→ Exercise requirements:
Your answer should be only the lines below from the one with "q s).hostProg = s.hostProg := rfl" to the one with "staleMessage s) := rfl", repeated exactly, ends included.

Segment Open

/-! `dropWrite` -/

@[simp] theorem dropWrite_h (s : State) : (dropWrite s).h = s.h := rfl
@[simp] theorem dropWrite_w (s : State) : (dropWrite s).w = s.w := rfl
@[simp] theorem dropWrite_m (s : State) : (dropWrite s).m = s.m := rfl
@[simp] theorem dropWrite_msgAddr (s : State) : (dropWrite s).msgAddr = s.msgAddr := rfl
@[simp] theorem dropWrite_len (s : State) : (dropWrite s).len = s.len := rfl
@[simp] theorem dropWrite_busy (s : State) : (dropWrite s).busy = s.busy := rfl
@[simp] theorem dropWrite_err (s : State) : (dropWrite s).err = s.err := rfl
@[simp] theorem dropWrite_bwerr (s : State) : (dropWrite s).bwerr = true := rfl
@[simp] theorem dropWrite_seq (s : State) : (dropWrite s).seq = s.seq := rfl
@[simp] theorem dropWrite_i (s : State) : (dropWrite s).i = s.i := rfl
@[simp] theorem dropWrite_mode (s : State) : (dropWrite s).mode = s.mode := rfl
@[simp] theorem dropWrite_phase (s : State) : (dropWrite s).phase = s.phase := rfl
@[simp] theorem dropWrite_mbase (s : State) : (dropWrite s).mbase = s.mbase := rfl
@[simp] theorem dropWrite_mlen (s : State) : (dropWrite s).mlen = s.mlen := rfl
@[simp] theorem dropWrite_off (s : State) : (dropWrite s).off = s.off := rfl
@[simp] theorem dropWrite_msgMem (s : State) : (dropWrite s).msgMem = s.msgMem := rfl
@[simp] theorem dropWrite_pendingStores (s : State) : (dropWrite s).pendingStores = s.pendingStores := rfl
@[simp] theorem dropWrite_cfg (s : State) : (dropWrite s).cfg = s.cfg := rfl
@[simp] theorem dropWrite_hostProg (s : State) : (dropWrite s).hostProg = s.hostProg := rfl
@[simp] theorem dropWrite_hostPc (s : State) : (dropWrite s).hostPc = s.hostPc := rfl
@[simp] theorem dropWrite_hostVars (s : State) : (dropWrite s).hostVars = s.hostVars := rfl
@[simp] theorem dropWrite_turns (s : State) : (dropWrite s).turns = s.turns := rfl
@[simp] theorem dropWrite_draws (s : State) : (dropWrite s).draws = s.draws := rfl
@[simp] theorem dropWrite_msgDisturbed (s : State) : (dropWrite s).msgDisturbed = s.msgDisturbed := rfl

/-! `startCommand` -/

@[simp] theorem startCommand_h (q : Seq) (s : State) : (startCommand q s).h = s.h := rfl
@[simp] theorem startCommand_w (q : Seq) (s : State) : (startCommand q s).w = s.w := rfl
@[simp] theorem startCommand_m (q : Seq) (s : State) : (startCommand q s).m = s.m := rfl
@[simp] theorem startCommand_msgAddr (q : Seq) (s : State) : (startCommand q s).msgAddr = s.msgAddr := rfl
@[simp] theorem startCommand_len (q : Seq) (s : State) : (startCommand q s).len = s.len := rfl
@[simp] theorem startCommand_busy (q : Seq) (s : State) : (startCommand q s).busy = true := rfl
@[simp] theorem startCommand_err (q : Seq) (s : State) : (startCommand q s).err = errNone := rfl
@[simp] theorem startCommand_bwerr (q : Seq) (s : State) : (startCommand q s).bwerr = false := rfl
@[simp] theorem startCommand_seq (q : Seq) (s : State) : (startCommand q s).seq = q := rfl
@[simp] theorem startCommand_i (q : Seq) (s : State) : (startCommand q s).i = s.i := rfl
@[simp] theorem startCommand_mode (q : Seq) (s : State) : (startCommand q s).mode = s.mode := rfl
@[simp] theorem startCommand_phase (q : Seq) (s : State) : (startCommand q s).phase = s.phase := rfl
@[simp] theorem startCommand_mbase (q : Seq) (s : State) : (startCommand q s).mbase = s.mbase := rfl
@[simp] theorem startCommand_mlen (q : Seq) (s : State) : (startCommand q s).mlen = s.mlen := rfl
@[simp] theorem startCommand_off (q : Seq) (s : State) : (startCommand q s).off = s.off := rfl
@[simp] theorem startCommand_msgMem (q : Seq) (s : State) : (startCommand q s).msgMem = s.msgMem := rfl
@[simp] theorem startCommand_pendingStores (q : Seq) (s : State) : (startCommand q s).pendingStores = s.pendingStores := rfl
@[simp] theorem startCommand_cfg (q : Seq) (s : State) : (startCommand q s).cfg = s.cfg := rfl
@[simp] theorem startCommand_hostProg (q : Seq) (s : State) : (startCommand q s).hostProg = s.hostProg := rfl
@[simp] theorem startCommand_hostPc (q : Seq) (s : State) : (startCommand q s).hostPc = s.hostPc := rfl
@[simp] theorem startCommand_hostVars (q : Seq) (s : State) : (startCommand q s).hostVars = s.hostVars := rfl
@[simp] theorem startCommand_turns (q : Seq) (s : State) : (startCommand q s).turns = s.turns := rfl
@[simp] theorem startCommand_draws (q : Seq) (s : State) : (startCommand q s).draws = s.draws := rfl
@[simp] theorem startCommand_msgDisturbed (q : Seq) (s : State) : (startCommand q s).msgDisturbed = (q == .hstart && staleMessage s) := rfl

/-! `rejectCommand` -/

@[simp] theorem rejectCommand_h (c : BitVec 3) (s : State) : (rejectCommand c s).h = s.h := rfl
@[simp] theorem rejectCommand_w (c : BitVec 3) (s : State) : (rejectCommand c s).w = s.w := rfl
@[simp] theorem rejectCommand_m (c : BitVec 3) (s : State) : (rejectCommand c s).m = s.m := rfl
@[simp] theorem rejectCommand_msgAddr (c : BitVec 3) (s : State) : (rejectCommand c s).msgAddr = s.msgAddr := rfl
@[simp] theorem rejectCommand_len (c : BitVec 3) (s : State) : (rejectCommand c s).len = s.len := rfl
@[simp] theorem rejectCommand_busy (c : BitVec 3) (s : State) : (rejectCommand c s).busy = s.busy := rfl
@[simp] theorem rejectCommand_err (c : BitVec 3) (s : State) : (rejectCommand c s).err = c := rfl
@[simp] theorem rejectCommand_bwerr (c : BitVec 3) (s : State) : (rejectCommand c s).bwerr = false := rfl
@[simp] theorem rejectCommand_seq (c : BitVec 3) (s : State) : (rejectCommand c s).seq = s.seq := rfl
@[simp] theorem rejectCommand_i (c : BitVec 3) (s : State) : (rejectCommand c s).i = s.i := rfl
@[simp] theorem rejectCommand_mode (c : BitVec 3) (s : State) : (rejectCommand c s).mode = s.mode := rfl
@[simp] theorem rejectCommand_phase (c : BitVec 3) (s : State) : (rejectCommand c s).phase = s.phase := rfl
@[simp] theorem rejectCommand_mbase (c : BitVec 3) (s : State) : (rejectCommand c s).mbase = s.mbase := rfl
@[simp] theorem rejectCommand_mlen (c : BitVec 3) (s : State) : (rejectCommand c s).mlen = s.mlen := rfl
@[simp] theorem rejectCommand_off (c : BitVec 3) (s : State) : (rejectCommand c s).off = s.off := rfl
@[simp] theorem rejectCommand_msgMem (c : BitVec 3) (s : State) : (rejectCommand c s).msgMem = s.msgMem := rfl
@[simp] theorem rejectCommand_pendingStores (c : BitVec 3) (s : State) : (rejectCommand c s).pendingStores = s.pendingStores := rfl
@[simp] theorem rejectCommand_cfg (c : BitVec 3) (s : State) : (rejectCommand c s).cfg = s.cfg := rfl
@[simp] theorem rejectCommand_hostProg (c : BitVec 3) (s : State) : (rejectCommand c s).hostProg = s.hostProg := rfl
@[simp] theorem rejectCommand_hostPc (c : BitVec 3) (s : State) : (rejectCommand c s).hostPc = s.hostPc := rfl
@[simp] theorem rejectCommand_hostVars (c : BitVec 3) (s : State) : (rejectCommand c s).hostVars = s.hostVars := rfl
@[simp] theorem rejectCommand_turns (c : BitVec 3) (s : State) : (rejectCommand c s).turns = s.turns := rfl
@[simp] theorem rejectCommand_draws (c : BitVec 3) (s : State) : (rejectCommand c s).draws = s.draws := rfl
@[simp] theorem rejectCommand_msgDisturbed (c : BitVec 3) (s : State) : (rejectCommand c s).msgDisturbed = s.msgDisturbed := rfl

Segment Closed

→ Output of the task:
@[simp] theorem startCommand_hostProg (q : Seq) (s : State) : (startCommand q s).hostProg = s.hostProg := rfl
@[simp] theorem startCommand_hostPc (q : Seq) (s : State) : (startCommand q s).hostPc = s.hostPc := rfl
@[simp] theorem startCommand_hostVars (q : Seq) (s : State) : (startCommand q s).hostVars = s.hostVars := rfl
@[simp] theorem startCommand_turns (q : Seq) (s : State) : (startCommand q s).turns = s.turns := rfl
@[simp] theorem startCommand_draws (q : Seq) (s : State) : (startCommand q s).draws = s.draws := rfl
@[simp] theorem startCommand_msgDisturbed (q : Seq) (s : State) : (startCommand q s).msgDisturbed = (q == .hstart && staleMessage s) := rfl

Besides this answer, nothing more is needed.